The government of Germany, through its San José Embassy, donated 10,000 trees to Costa Rica’s Huella del Futuro initiative to celebrate the Central American nation’s bicentennial.
This donation adds to the 130,000 trees that Germany and the European Union already provided to Costa Rica through the Green Development Fund for the Central American Integration System (SICA) region. The ultimate goal is for Costa Rica to reach 60% forest coverage by 2030, which is meant to combat the effects of climate change and support sustainable development.
The first tree was planted Monday in the Northern Zone during a ceremony at the “La Loma” farm in the Nataniel Arias Murillo Professional Technical College in Aguas Zarcas.

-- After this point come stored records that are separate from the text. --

-- ==== Sys2Proof/Laws/Encode.lean ====
section
/-! SUPPORT. The bits and the fields of a command word (spec 30 R58), for proofs about encoding and decoding. -/

namespace Sys2Proof

/-- Bit `i` of a command word, field by field (30 R58). -/
theorem commandWord_getLsbD (f4 f3 f2 f1 f0 : Bool) (b a op : Byte) (i : Nat) :
    (commandWord f4 f3 f2 f1 f0 b a op).getLsbD i =
      if i < 8 then op.getLsbD i else if i < 16 then a.getLsbD (i - 8) else if i < 24 then b.getLsbD (i - 16)
      else if i = 24 then f0 else if i = 25 then f1 else if i = 26 then f2 else if i = 27 then f3
      else if i = 28 then f4 else false := by
  simp only [commandWord, BitVec.getLsbD_append, BitVec.getLsbD_ofBool]
  by_cases h1 : i < 8
  · simp [h1]
  by_cases h2 : i < 16
  · have : i - 8 < 8 := by omega
    simp [h1, h2, this]
  by_cases h3 : i < 24
  · have h4 : ¬ i - 8 < 8 := by omega
    have h5 : i - 16 < 8 := by omega
    have h6 : i - 8 - 8 = i - 16 := by omega
    simp [h1, h2, h3, h4, h5, h6]
  obtain ⟨j, rfl⟩ : ∃ j, i = j + 24 := ⟨i - 24, by omega⟩
  have h4 : ¬ j + 24 - 8 < 8 := by omega
  have h5 : ¬ j + 24 - 8 - 8 < 8 := by omega
  have h6 : j + 24 - 8 - 8 - 8 = j := by omega
  simp only [h1, h2, h3, h4, h5, h6, if_false]
  rcases j with _ | _ | _ | _ | _ | j <;> simp

/-- A number below `2 ^ k` has no bit from `k` on. -/
theorem ofNat_getLsbD_of_lt {n k i : Nat} (hn : n < 2 ^ k) (hi : k ≤ i) : (BitVec.ofNat 8 n).getLsbD i = false := by
  have : n < 2 ^ i := Nat.lt_of_lt_of_le hn (Nat.pow_le_pow_right (by decide) hi)
  rw [BitVec.getLsbD_ofNat, Nat.testBit_lt_two_pow this, Bool.and_false]

@[simp] theorem opField_commandWord (f4 f3 f2 f1 f0 : Bool) (b a op : Byte) :
    opField (commandWord f4 f3 f2 f1 f0 b a op) = op := by
  apply BitVec.eq_of_getLsbD_eq
  intro i hi
  simp [opField, commandWord_getLsbD, hi]

@[simp] theorem aField_commandWord (f4 f3 f2 f1 f0 : Bool) (b a op : Byte) :
    aField (commandWord f4 f3 f2 f1 f0 b a op) = a := by
  apply BitVec.eq_of_getLsbD_eq
  intro i hi
  have h1 : ¬ 8 + i < 8 := by omega
  have h2 : 8 + i < 16 := by omega
  simp [aField, commandWord_getLsbD, hi, h2]

@[simp] theorem bField_commandWord (f4 f3 f2 f1 f0 : Bool) (b a op : Byte) :
    bField (commandWord f4 f3 f2 f1 f0 b a op) = b := by
  apply BitVec.eq_of_getLsbD_eq
  intro i hi
  have h1 : ¬ 16 + i < 8 := by omega
  have h2 : ¬ 16 + i < 16 := by omega
  have h3 : 16 + i < 24 := by omega
  simp [bField, commandWord_getLsbD, hi, h1, h3]

@[simp] theorem flagField_commandWord (f4 f3 f2 f1 f0 : Bool) (b a op : Byte) :
    flagField (commandWord f4 f3 f2 f1 f0 b a op) 0 = f0 ∧ flagField (commandWord f4 f3 f2 f1 f0 b a op) 1 = f1 ∧
    flagField (commandWord f4 f3 f2 f1 f0 b a op) 2 = f2 ∧ flagField (commandWord f4 f3 f2 f1 f0 b a op) 3 = f3 ∧
    flagField (commandWord f4 f3 f2 f1 f0 b a op) 4 = f4 := by
  refine ⟨?_, ?_, ?_, ?_, ?_⟩ <;> (unfold flagField; rw [commandWord_getLsbD]; rfl)

/-- Two words are equal if their fields are (30 R58). -/
theorem commandWord_fields (w : Word) (h : w.extractLsb' 29 3 = 0) :
    w = commandWord (flagField w 4) (flagField w 3) (flagField w 2) (flagField w 1) (flagField w 0) (bField w)
      (aField w) (opField w) := by
  apply BitVec.eq_of_getLsbD_eq
  intro i hi
  have hr : ∀ j, j < 3 → w.getLsbD (29 + j) = false := by
    intro j hj
    have := congrArg (fun v => v.getLsbD j) h
    simpa [hj] using this
  rw [commandWord_getLsbD]
  by_cases h1 : i < 8
  · simp [h1, opField]
  by_cases h2 : i < 16
  · have : i - 8 < 8 := by omega
    have h4 : 8 + (i - 8) = i := by omega
    simp [h1, h2, aField, this, h4]
  by_cases h3 : i < 24
  · have : i - 16 < 8 := by omega
    have h4 : 16 + (i - 16) = i := by omega
    simp [h1, h2, h3, bField, this, h4]
  obtain ⟨j, rfl⟩ : ∃ j, i = j + 24 := ⟨i - 24, by omega⟩
  rcases j with _ | _ | _ | _ | _ | j
  case succ.succ.succ.succ.succ =>
    have := hr j (by omega)
    have h4 : 29 + j = j + 1 + 1 + 1 + 1 + 1 + 24 := by omega
    rw [h4] at this
    simp [this]
  all_goals simp [flagField]

end Sys2Proof
end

“I am deeply grateful to the Government of Germany, through Ambassador Martina Nibbeling, for the adoption and donation of these 10,000 trees, which will positively impact not only the ecosystems of the cantons of San Carlos, Guatuso and Upala but also the students and women beneficiaries, through four eco-forests that will make up the Friendship Route of Germany and Costa Rica,” replied the Vice President of the Republic, Epsy Campbell.
Costa Rica’s “Huella del Futuro” campaign had the goal of planting 200,000 trees in nine northern cantons by September 2021. So far, 172,000 trees have been planted, thanks in part to previous contributions from the German Cooperation Agency for Development (GIZ), the European Union (EU) and the Central American Commission for Environment and Development (CCAD).

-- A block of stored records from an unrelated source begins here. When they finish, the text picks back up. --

/-! `returnOk` -/

@[simp] theorem returnOk_params (v : Byte) (s : State) : (returnOk v s).params = s.params := rfl
@[simp] theorem returnOk_cmd (v : Byte) (s : State) : (returnOk v s).cmd = none := rfl
@[simp] theorem returnOk_phase (v : Byte) (s : State) : (returnOk v s).phase = .ready := rfl
@[simp] theorem returnOk_bus (v : Byte) (s : State) : (returnOk v s).bus = s.bus := rfl
@[simp] theorem returnOk_fault (v : Byte) (s : State) : (returnOk v s).fault = s.fault := rfl
@[simp] theorem returnOk_faultCmd (v : Byte) (s : State) : (returnOk v s).faultCmd = s.faultCmd := rfl
@[simp] theorem returnOk_resultCode (v : Byte) (s : State) : (returnOk v s).resultCode = 0x00 := rfl
@[simp] theorem returnOk_resultValue (v : Byte) (s : State) : (returnOk v s).resultValue = v := rfl
@[simp] theorem returnOk_ci (v : Byte) (s : State) : (returnOk v s).ci = s.ci + 1 := rfl
@[simp] theorem returnOk_cs (v : Byte) (s : State) : (returnOk v s).cs = s.cs := rfl
@[simp] theorem returnOk_events (v : Byte) (s : State) : (returnOk v s).events = s.events := rfl
@[simp] theorem returnOk_spcr (v : Byte) (s : State) : (returnOk v s).spcr = s.spcr := rfl
@[simp] theorem returnOk_spsr (v : Byte) (s : State) : (returnOk v s).spsr = s.spsr := rfl
@[simp] theorem returnOk_spdrTx (v : Byte) (s : State) : (returnOk v s).spdrTx = s.spdrTx := rfl
@[simp] theorem returnOk_spdrRx (v : Byte) (s : State) : (returnOk v s).spdrRx = s.spdrRx := rfl
@[simp] theorem returnOk_spdrRxFilled (v : Byte) (s : State) : (returnOk v s).spdrRxFilled = s.spdrRxFilled := rfl
@[simp] theorem returnOk_twcr (v : Byte) (s : State) : (returnOk v s).twcr = s.twcr := rfl
@[simp] theorem returnOk_twsr (v : Byte) (s : State) : (returnOk v s).twsr = s.twsr := rfl
@[simp] theorem returnOk_twbr (v : Byte) (s : State) : (returnOk v s).twbr = s.twbr := rfl
@[simp] theorem returnOk_twar (v : Byte) (s : State) : (returnOk v s).twar = s.twar := rfl
@[simp] theorem returnOk_twdr (v : Byte) (s : State) : (returnOk v s).twdr = s.twdr := rfl
@[simp] theorem returnOk_spiPending (v : Byte) (s : State) : (returnOk v s).spiPending = s.spiPending := rfl
@[simp] theorem returnOk_twiPending (v : Byte) (s : State) : (returnOk v s).twiPending = s.twiPending := rfl
@[simp] theorem returnOk_turns (v : Byte) (s : State) : (returnOk v s).turns = s.turns := rfl
@[simp] theorem returnOk_draws (v : Byte) (s : State) : (returnOk v s).draws = s.draws := rfl

/-! `returnError` -/

@[simp] theorem returnError_params (e : ErrorCode) (s : State) : (returnError e s).params = s.params := rfl
@[simp] theorem returnError_cmd (e : ErrorCode) (s : State) : (returnError e s).cmd = none := rfl
@[simp] theorem returnError_phase (e : ErrorCode) (s : State) : (returnError e s).phase = .ready := rfl
@[simp] theorem returnError_bus (e : ErrorCode) (s : State) : (returnError e s).bus = s.bus := rfl
@[simp] theorem returnError_fault (e : ErrorCode) (s : State) : (returnError e s).fault = s.fault := rfl
@[simp] theorem returnError_faultCmd (e : ErrorCode) (s : State) : (returnError e s).faultCmd = s.faultCmd := rfl
@[simp] theorem returnError_resultCode (e : ErrorCode) (s : State) : (returnError e s).resultCode = e.code := rfl
@[simp] theorem returnError_resultValue (e : ErrorCode) (s : State) : (returnError e s).resultValue = 0x00 := rfl
@[simp] theorem returnError_ci (e : ErrorCode) (s : State) : (returnError e s).ci = s.ci + 1 := rfl
@[simp] theorem returnError_cs (e : ErrorCode) (s : State) : (returnError e s).cs = s.cs := rfl
@[simp] theorem returnError_events (e : ErrorCode) (s : State) : (returnError e s).events = s.events := rfl
@[simp] theorem returnError_spcr (e : ErrorCode) (s : State) : (returnError e s).spcr = s.spcr := rfl
@[simp] theorem returnError_spsr (e : ErrorCode) (s : State) : (returnError e s).spsr = s.spsr := rfl
@[simp] theorem returnError_spdrTx (e : ErrorCode) (s : State) : (returnError e s).spdrTx = s.spdrTx := rfl
@[simp] theorem returnError_spdrRx (e : ErrorCode) (s : State) : (returnError e s).spdrRx = s.spdrRx := rfl
@[simp] theorem returnError_spdrRxFilled (e : ErrorCode) (s : State) : (returnError e s).spdrRxFilled = s.spdrRxFilled := rfl
@[simp] theorem returnError_twcr (e : ErrorCode) (s : State) : (returnError e s).twcr = s.twcr := rfl
@[simp] theorem returnError_twsr (e : ErrorCode) (s : State) : (returnError e s).twsr = s.twsr := rfl
@[simp] theorem returnError_twbr (e : ErrorCode) (s : State) : (returnError e s).twbr = s.twbr := rfl
@[simp] theorem returnError_twar (e : ErrorCode) (s : State) : (returnError e s).twar = s.twar := rfl
@[simp] theorem returnError_twdr (e : ErrorCode) (s : State) : (returnError e s).twdr = s.twdr := rfl
@[simp] theorem returnError_spiPending (e : ErrorCode) (s : State) : (returnError e s).spiPending = s.spiPending := rfl
@[simp] theorem returnError_twiPending (e : ErrorCode) (s : State) : (returnError e s).twiPending = s.twiPending := rfl
@[simp] theorem returnError_turns (e : ErrorCode) (s : State) : (returnError e s).turns = s.turns := rfl
@[simp] theorem returnError_draws (e : ErrorCode) (s : State) : (returnError e s).draws = s.draws := rfl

When the program was launched, Vice Presidency Epsy Campbell said it symbolized a “great moment to leave an indelible and sustainable footprint” on the world.
“Together, we can address the challenges we currently face as humanity, such as the mass extinction of species, the climate crisis, the need for an inclusive economic recovery after the impact of the COVID-19 pandemic, as well as the empowerment and autonomy of women,” Campbell said.
Costa Rica hopes to plan and maintain 65,000 fruit and flower trees lining public roads; 120,000 trees for timber; and 15,000 trees in secondary forests. All will be native tree species. The project will also generate 200 jobs, according to the National Forestry Financing Fund (FONAFIFO).
Those interested in donating or tracking the campaign’s progress can do so at huelladelfuturo.cr.
“Huella del Futuro” also suggests volunteer opportunities for those interested in conservation work and allows Costa Ricans to register their own reforestation projects that could benefit from additional visibility.
FONAFIFO, the Environment Ministry and the Tourism Board also recently launched an online tool allowing visitors to calculate and offset the carbon emissions created by their travel.
Today, about 57% of Costa Rica is considered to be under forest cover, a figure that has doubled since the country began efforts to combat deforestation in the 1990s.